> **Work order**:
After locating the line that contains "f.reg = none →" in the records below, write out exactly that line and each line after it through the one that contains "let seq := (tget", and nothing else.

----- Entries supplied

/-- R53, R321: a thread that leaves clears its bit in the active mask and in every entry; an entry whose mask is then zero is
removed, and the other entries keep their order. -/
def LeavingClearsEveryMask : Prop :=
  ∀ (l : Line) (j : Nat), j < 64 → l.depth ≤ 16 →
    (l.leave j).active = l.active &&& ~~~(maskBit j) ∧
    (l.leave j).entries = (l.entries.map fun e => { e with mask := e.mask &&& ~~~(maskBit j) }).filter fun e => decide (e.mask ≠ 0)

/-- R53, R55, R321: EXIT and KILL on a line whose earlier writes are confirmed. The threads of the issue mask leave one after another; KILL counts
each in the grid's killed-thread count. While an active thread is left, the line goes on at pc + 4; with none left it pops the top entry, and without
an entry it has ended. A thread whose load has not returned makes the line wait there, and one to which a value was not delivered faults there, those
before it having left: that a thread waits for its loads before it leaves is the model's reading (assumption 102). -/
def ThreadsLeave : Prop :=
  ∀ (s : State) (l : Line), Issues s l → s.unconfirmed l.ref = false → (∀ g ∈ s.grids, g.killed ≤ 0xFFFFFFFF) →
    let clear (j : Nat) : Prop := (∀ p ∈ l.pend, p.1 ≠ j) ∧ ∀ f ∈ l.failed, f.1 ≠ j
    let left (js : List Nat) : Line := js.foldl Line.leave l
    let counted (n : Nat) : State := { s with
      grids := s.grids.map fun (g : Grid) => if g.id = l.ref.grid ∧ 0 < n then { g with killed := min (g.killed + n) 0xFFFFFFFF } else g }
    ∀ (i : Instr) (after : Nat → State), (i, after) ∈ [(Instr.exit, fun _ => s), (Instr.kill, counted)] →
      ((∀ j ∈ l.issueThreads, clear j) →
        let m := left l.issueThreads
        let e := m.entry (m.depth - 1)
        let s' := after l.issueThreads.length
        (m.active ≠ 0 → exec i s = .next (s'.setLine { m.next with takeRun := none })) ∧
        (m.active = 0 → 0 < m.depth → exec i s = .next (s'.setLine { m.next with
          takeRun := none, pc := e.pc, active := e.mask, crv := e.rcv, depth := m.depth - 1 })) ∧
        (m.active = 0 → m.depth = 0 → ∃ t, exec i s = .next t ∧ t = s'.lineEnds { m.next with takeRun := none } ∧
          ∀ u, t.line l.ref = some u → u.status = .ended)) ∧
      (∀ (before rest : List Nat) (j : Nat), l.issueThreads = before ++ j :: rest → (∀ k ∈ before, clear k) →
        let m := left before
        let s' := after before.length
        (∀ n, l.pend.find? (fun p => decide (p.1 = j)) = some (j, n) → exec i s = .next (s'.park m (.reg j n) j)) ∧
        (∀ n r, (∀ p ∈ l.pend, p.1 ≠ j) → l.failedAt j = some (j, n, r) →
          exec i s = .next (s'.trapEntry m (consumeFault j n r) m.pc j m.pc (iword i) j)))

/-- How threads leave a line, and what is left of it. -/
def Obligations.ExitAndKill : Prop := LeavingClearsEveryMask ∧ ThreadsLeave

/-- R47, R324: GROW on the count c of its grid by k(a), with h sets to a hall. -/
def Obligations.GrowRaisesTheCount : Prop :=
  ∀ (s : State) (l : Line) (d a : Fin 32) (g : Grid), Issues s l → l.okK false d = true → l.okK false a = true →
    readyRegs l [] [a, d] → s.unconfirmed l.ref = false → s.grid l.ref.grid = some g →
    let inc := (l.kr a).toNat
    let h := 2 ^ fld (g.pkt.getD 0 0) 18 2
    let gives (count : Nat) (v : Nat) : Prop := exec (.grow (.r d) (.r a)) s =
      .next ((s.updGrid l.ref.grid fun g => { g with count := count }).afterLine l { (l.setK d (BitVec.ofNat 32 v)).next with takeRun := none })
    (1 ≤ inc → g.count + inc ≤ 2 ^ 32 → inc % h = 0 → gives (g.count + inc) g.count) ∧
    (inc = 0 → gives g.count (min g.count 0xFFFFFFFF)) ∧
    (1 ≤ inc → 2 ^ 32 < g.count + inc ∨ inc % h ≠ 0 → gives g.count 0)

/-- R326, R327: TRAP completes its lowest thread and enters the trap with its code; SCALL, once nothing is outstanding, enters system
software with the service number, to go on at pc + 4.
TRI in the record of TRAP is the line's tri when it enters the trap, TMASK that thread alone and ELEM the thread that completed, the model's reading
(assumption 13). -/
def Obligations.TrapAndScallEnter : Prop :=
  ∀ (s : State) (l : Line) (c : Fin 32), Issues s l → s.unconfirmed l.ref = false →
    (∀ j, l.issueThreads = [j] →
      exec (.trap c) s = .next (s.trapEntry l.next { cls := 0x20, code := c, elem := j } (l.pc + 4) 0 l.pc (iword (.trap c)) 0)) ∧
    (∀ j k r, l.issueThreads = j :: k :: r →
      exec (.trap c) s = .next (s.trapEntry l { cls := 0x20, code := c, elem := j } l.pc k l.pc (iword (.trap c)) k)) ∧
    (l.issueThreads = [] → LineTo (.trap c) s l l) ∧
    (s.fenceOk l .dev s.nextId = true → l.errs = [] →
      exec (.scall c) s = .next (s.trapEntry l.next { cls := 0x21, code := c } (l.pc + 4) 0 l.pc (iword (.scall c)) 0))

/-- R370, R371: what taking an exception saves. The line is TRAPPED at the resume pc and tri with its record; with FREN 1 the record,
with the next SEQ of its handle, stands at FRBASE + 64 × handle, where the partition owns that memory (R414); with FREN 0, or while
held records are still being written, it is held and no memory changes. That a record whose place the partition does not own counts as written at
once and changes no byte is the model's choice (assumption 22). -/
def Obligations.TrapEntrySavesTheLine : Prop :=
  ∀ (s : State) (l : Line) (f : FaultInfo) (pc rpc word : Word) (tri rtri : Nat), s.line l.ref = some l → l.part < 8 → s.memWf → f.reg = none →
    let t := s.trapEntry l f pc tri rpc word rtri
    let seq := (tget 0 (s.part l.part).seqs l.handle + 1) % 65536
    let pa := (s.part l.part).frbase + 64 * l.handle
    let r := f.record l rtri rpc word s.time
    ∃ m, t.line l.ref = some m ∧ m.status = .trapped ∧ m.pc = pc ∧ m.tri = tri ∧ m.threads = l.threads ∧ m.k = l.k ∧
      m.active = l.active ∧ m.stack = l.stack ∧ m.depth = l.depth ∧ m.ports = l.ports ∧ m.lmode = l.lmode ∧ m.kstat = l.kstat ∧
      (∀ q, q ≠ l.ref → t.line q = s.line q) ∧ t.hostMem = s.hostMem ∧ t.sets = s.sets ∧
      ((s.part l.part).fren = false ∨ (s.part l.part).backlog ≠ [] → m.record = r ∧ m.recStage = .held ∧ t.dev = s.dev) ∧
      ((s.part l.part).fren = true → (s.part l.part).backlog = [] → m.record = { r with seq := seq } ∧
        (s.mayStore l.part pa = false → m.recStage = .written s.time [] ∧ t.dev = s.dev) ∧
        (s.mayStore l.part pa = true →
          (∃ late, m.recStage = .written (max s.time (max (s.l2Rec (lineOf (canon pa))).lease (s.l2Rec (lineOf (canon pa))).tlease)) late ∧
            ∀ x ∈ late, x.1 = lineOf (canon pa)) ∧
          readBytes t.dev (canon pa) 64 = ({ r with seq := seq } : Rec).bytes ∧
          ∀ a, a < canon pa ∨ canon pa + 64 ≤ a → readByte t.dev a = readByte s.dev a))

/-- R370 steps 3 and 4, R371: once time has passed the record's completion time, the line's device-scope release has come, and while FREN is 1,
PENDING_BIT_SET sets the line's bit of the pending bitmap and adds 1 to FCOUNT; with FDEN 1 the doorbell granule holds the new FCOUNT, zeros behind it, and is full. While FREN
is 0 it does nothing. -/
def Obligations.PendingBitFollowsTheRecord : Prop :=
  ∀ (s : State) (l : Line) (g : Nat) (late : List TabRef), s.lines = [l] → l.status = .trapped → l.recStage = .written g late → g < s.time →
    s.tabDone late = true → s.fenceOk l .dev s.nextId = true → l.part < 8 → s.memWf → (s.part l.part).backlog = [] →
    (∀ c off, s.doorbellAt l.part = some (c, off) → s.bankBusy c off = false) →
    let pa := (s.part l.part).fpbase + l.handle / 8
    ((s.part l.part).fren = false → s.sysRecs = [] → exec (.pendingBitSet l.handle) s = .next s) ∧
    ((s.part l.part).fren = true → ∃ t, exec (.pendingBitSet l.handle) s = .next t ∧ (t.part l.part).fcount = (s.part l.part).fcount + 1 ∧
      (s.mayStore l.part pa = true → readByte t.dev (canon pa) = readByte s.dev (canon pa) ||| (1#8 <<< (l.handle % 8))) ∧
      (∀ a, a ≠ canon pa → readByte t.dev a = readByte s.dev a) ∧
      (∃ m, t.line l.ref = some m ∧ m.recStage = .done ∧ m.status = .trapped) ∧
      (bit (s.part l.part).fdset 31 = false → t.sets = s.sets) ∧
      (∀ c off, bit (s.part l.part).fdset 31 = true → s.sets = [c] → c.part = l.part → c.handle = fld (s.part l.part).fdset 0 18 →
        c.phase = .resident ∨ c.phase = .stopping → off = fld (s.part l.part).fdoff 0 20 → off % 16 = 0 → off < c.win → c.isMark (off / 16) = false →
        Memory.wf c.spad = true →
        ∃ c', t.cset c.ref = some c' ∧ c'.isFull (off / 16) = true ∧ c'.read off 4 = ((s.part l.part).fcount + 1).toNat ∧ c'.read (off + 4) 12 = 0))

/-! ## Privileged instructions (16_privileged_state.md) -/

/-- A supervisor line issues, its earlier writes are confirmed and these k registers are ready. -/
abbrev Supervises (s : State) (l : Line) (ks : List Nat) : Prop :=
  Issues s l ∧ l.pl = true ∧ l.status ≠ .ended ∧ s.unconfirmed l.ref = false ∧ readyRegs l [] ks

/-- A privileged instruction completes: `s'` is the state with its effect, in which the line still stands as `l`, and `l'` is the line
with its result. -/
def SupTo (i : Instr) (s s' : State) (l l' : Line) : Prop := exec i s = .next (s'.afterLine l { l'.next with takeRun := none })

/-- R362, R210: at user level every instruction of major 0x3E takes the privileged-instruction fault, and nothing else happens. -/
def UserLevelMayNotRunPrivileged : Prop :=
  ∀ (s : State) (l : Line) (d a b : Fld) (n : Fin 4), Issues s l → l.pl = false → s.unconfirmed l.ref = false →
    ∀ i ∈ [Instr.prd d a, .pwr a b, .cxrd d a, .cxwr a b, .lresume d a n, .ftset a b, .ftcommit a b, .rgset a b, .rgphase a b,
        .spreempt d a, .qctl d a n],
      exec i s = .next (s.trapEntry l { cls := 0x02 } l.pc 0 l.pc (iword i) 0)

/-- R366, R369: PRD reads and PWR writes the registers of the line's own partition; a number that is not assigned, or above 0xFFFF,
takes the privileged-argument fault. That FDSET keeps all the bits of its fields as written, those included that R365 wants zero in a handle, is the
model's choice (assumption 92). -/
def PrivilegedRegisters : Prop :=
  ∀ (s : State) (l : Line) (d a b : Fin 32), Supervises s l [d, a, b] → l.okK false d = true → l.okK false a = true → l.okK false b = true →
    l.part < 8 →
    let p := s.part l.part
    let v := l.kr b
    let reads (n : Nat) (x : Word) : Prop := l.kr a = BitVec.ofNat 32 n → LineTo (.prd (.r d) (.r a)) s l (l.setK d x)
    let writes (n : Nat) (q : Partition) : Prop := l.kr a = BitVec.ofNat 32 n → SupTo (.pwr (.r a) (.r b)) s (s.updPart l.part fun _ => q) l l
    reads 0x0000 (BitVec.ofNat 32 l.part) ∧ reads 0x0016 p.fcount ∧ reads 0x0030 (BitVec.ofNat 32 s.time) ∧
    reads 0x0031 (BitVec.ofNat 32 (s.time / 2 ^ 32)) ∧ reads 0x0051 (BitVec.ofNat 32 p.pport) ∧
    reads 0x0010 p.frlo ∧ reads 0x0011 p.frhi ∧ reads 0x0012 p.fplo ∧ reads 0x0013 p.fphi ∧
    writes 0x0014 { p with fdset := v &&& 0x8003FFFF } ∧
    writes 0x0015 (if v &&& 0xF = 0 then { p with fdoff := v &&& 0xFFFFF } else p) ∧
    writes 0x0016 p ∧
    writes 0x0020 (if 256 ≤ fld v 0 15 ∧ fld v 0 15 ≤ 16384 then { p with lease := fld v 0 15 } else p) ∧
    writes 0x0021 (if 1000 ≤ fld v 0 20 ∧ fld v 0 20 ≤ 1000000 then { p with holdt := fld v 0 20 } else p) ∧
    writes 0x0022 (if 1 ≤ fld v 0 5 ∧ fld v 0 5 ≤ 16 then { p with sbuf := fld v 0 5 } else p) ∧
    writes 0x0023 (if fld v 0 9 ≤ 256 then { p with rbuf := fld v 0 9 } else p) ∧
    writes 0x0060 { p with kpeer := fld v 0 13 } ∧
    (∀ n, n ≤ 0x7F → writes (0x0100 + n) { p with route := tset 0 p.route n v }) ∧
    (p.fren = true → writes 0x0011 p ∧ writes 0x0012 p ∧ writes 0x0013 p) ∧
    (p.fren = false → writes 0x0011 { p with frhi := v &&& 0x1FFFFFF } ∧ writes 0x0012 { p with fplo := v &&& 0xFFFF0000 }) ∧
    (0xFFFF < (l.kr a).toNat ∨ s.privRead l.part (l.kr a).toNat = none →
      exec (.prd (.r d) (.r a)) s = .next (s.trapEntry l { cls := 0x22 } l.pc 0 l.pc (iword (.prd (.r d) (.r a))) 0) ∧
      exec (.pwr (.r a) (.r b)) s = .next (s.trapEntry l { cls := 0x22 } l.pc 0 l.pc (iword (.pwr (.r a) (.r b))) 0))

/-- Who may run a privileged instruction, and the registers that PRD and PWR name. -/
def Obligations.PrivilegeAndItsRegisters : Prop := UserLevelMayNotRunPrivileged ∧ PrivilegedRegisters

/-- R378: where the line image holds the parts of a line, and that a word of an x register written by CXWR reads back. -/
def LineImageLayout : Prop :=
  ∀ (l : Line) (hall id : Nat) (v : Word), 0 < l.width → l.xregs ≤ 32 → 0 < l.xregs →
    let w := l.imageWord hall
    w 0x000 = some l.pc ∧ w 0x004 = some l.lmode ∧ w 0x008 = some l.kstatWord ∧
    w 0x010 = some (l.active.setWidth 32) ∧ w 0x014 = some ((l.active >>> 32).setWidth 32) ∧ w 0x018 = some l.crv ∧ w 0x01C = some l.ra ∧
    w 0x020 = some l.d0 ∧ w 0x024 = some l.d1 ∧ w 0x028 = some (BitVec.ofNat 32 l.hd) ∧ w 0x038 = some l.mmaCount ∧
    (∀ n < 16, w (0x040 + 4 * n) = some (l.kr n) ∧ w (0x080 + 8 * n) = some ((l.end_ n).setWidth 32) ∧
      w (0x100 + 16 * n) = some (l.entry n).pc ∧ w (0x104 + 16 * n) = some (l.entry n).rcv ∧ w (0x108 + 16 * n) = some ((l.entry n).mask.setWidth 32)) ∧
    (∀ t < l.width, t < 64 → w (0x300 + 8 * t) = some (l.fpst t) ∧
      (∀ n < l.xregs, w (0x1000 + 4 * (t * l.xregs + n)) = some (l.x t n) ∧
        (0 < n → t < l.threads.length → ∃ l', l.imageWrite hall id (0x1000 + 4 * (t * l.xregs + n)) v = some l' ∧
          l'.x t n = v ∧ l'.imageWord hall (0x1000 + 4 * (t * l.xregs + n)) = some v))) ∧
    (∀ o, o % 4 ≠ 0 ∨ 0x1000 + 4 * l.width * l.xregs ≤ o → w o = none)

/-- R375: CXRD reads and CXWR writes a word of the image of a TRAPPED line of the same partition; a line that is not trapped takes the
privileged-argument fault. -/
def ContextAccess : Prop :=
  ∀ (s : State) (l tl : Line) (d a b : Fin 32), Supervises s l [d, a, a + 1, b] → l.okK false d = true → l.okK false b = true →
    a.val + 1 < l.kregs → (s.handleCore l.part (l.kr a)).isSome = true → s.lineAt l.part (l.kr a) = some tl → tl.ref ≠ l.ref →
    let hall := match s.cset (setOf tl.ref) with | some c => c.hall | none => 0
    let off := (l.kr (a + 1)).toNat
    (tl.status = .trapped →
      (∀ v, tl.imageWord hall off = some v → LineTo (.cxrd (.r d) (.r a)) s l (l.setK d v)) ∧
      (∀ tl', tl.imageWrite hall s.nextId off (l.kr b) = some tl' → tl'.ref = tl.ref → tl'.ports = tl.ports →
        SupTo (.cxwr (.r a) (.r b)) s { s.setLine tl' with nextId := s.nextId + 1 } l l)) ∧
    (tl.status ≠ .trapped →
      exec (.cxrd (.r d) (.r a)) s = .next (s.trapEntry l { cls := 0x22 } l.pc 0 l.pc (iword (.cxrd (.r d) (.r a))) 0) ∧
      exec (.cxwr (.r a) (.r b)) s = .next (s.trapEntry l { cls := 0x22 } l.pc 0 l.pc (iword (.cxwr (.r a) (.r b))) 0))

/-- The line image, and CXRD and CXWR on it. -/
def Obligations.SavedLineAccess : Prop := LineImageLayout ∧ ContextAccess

----------

> **Result of this exercise**:
  ∀ (s : State) (l : Line) (f : FaultInfo) (pc rpc word : Word) (tri rtri : Nat), s.line l.ref = some l → l.part < 8 → s.memWf → f.reg = none →
    let t := s.trapEntry l f pc tri rpc word rtri
    let seq := (tget 0 (s.part l.part).seqs l.handle + 1) % 65536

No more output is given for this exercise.